Stored items:
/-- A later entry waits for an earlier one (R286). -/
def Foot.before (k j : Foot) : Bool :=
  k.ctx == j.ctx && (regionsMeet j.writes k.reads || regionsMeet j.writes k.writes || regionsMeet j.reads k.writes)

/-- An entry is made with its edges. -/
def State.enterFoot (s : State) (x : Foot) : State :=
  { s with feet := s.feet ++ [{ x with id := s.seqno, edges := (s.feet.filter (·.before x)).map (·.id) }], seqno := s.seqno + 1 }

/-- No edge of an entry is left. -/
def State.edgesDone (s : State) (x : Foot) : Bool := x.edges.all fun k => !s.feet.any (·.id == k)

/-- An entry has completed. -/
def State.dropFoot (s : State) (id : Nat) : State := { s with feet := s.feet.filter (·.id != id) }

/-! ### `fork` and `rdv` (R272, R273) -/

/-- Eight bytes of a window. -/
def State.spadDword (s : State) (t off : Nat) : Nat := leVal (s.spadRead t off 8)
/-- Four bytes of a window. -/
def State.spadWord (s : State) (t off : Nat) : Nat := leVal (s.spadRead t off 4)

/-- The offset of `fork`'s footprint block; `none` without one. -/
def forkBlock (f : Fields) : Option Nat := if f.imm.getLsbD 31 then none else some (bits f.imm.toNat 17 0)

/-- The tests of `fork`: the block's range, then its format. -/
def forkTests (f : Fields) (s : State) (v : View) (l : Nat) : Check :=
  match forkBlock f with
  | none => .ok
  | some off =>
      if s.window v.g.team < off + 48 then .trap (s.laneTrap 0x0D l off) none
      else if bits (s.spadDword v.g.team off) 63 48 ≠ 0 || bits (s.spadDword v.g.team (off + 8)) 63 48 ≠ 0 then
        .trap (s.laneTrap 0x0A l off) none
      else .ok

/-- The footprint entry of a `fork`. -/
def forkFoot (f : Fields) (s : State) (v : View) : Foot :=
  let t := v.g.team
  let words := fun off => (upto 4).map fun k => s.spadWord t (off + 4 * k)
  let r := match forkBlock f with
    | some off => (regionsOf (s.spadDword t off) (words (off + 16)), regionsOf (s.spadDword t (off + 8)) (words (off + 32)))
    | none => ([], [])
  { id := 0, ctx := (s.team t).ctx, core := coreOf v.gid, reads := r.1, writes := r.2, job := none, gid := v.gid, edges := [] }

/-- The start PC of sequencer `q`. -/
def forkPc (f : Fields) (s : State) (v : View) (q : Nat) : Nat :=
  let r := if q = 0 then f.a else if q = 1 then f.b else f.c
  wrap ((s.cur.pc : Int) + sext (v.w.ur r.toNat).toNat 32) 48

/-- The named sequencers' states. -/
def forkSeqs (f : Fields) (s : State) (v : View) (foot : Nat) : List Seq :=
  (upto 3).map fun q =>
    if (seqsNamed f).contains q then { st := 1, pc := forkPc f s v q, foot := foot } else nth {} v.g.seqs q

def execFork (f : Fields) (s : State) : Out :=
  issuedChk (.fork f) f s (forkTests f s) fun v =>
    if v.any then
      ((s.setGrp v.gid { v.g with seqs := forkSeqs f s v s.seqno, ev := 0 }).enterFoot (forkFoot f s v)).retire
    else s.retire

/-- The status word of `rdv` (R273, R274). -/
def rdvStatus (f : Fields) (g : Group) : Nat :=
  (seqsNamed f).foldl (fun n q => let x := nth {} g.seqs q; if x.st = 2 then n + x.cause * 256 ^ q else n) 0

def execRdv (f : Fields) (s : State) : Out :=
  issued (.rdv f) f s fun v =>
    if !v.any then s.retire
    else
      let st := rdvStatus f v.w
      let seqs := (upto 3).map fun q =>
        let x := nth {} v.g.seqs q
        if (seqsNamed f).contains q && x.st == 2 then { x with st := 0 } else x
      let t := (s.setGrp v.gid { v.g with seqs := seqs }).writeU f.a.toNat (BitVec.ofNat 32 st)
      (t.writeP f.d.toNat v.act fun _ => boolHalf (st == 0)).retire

## ASSIGNED TASK
The word is "upto". Copy every line above where it appears.

## THE ANSWER
  let words := fun off => (upto 4).map fun k => s.spadWord t (off + 4 * k)
  (upto 3).map fun q =>
      let seqs := (upto 3).map fun q =>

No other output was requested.